§ **WHAT IS NEEDED**:
Repeat verbatim, and only, the lines of the data below, beginning at the line that contains "(abandonRecord_keepsFlags s).then_flags rfl" and stopping after the line that contains "or LINK_FLOOR. -/".

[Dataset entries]
/-- R129: the end of a record whose head is not in sets REMOTE_CHECK. -/
theorem remoteRecordEnded_keepsFlags (r : RecordEnd) (s : State) : FlagsKept s (remoteRecordEnded r s) := by
  unfold remoteRecordEnded
  split
  · refine .trans ?_ (settleBus_keepsFlags _)
    split
    · exact .then_flags (.setFlag (.of_flags rfl)) rfl
    · exact .of_flags rfl
  · split
    · exact .ite (.of_flags rfl)
    · exact .refl s

theorem reportRecordEnd_keepsFlags (r : RecordEnd) (s : State) : FlagsKept s (reportRecordEnd r s) := by
  unfold reportRecordEnd
  split
  · exact resolvePending_keepsFlags _ r s
  · exact remoteRecordEnded_keepsFlags r s

theorem dropRemote_keepsFlags (s : State) : FlagsKept s (dropRemote s) := .setFlag (.of_flags rfl)

theorem dropMail_keepsFlags (s : State) : FlagsKept s (dropMail s) := .setFlag (.of_flags rfl)

theorem mailEnded_keepsFlags (pass : Bool) (r : RecordIn) (s : State) : FlagsKept s (mailEnded pass r s) := by
  unfold mailEnded
  split
  · exact .of_flags rfl
  · exact dropMail_keepsFlags s

theorem endRecord_keepsFlags (r : RecordIn) (short : Bool) (s : State) : FlagsKept s (endRecord r short s) := by
  unfold endRecord
  dsimp only
  split
  · split
    · exact (reportRecordEnd_keepsFlags _ _).after_flags rfl
    · exact (mailEnded_keepsFlags _ r _).after_flags rfl
    · exact .of_flags rfl
  · exact .of_flags rfl

theorem abandonRecord_keepsFlags (s : State) : FlagsKept s (abandonRecord s) := by
  rcases abandonRecord_cases s with ⟨-, e⟩ | e | e | e <;> rw [e]
  · exact .refl s
  · exact .of_flags rfl
  · exact (dropMail_keepsFlags _).after_flags rfl
  · exact (reportRecordEnd_keepsFlags .abandoned _).after_flags rfl

theorem routeRecord_keepsFlags (r : RecordIn) (s : State) : FlagsKept s (routeRecord r s) := by
  unfold routeRecord
  split
  · split
    · exact .of_flags rfl
    · exact (dropRemote_keepsFlags s).then_flags rfl
  · split
    · exact .of_flags rfl
    · exact (dropMail_keepsFlags s).then_flags rfl
  · exact .of_flags rfl

theorem recordByte_keepsFlags (r : RecordIn) (b : Byte) (s : State) : FlagsKept s (recordByte r b s) := by
  have hfeed : ∀ inBody a, FlagsKept s (feedRemote inBody b (setAssembly a s)) :=
    fun inBody a => (feedRemote_keepsFlags inBody b (setAssembly a s)).after_flags rfl
  unfold recordByte
  dsimp only
  split
  · split
    · exact routeRecord_keepsFlags _ s
    · exact .of_flags rfl
  · split
    · split
      · exact .of_flags rfl
      · exact hfeed true _
      · exact .of_flags rfl
    · refine .trans ?_ (.ite (endRecord_keepsFlags _ false _))
      split
      · exact hfeed false _
      · exact .of_flags rfl
      · exact .of_flags rfl

theorem payloadByte_keepsFlags (s : State) (b : Byte) : FlagsKept s (payloadByte s b) := by
  unfold payloadByte
  split
  · exact recordByte_keepsFlags _ b s
  · exact .refl s
  · exact .refl s

theorem payload_keepsFlags (bytes : List Byte) (s : State) : FlagsKept s (bytes.foldl payloadByte s) := by
  induction bytes generalizing s with
  | nil => exact .refl s
  | cons b bytes ih => exact (payloadByte_keepsFlags s b).trans (ih _)

theorem lastMark_keepsFlags (s : State) : FlagsKept s (lastMark s) := by
  unfold lastMark
  split
  · exact endRecord_keepsFlags _ true s
  · exact .of_flags rfl
  · exact .refl s

theorem takeSegment_keepsFlags (marks len : Byte) (payload : List Byte) (s : State) :
    FlagsKept s (takeSegment marks len payload s) := by
  have hfirst : FlagsKept s (setAssembly (.collecting RecordIn.fresh) (abandonRecord s)) :=
    (abandonRecord_keepsFlags s).then_flags rfl
  unfold takeSegment
  split
  · exact .refl s
  · exact (hfirst.ite.trans (payload_keepsFlags _ _)).trans (.ite (lastMark_keepsFlags _))

/-! ### The link's blocks (R106, R107, R110, R113, R114) -/

theorem linkLoss_keepsFlags (s : State) : FlagsKept s (linkLoss s) :=
  .setFlag (.then_flags (abandonRecord_keepsFlags s) rfl)

theorem takeFailedBlock_keepsFlags (s : State) : FlagsKept s (takeFailedBlock s) := by
  have hcount : FlagsKept s
      ((s.countLink fun c => { c with uplinkErrors := bump c.uplinkErrors }).setFlag .uplinkCheck) :=
    .setFlag (.of_flags rfl)
  have habandon := hcount.trans (abandonRecord_keepsFlags _)
  unfold takeFailedBlock
  dsimp only
  split
  · exact habandon
  · split
    · refine .trans ?_ (linkLoss_keepsFlags _)
      exact habandon.then_flags rfl
    · exact habandon.then_flags rfl

theorem takeOffer_flags (k : Nat) (s : State) : (takeOffer k s).flagUnit.flags = s.flagUnit.flags := by
  unfold takeOffer
  dsimp only
  split <;> rfl

/-- R114: a decision may set STEPPED_DOWN or LINK_FLOOR. -/
theorem healthDecision_keepsFlags (s : State) : FlagsKept s (healthDecision s) := by
  unfold healthDecision
  dsimp only
  split
  · split
    · exact .setFlag (.of_flags rfl)
    · exact .setFlag (.of_flags rfl)
  · exact .ite (.of_flags rfl)

theorem takeHealth_keepsFlags (e : Nat) (s : State) : FlagsKept s (takeHealth e s) := by
  unfold takeHealth
  dsimp only
  split
  · exact (healthDecision_keepsFlags _).after_flags rfl
  · exact .of_flags rfl

end Sys2Proof.Machine
end

section
/-! The lanes, the line starts and the downlink keep the flags. -/

namespace Sys2Proof.Machine

/-! ### The lanes and the line calls (R18 to R38, R59 to R63) -/

theorem servoSample_keepsFlags (p : PortId) (capture : Nat) (s : State) : FlagsKept s (servoSample p capture s) := by
  unfold servoSample
  dsimp only
  split
  · exact .refl s
  · split
    · exact .of_flags rfl
    · exact .setFlagIf (.setFlagIf (.of_flags rfl))

theorem laneLoss_keepsFlags (p : PortId) (s : State) : FlagsKept s (laneLoss p s) := by
  have hcount : FlagsKept s (s.countPort p fun c => { c with abandoned := bump c.abandoned }) := .of_flags rfl
  unfold laneLoss
  exact .setFlag (.then_flags hcount.ite rfl)

theorem reacquire_keepsFlags (p : PortId) (s : State) : FlagsKept s (reacquire p s) := .ite (.of_flags rfl)

theorem countWithheld_keepsFlags (p : PortId) (s : State) : FlagsKept s (countWithheld p s) :=
  .setFlag (.of_flags rfl)

theorem callNotice_keepsFlags (p : PortId) (d : DueCall) (s : State) : FlagsKept s (callNotice p d s) := by
  unfold callNotice
  dsimp only
  split
  · split
    · exact .of_flags rfl
    · exact (countWithheld_keepsFlags p _).after_flags rfl
  · exact .of_flags rfl

theorem deliverCall_keepsFlags (p : PortId) (s : State) : FlagsKept s (deliverCall p s) := by
  unfold deliverCall
  split
  · exact (callNotice_keepsFlags p _ _).after_flags rfl
  · exact .refl s

theorem countStray_keepsFlags (p : PortId) (s : State) : FlagsKept s (countStray p s) :=
  .setFlag (.of_flags rfl)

§ **OUTPUT OF THE EXERCISE**:
    (abandonRecord_keepsFlags s).then_flags rfl
  unfold takeSegment
  split
  · exact .refl s
  · exact (hfirst.ite.trans (payload_keepsFlags _ _)).trans (.ite (lastMark_keepsFlags _))

/-! ### The link's blocks (R106, R107, R110, R113, R114) -/

theorem linkLoss_keepsFlags (s : State) : FlagsKept s (linkLoss s) :=
  .setFlag (.then_flags (abandonRecord_keepsFlags s) rfl)

theorem takeFailedBlock_keepsFlags (s : State) : FlagsKept s (takeFailedBlock s) := by
  have hcount : FlagsKept s
      ((s.countLink fun c => { c with uplinkErrors := bump c.uplinkErrors }).setFlag .uplinkCheck) :=
    .setFlag (.of_flags rfl)
  have habandon := hcount.trans (abandonRecord_keepsFlags _)
  unfold takeFailedBlock
  dsimp only
  split
  · exact habandon
  · split
    · refine .trans ?_ (linkLoss_keepsFlags _)
      exact habandon.then_flags rfl
    · exact habandon.then_flags rfl

theorem takeOffer_flags (k : Nat) (s : State) : (takeOffer k s).flagUnit.flags = s.flagUnit.flags := by
  unfold takeOffer
  dsimp only
  split <;> rfl

/-- R114: a decision may set STEPPED_DOWN or LINK_FLOOR. -/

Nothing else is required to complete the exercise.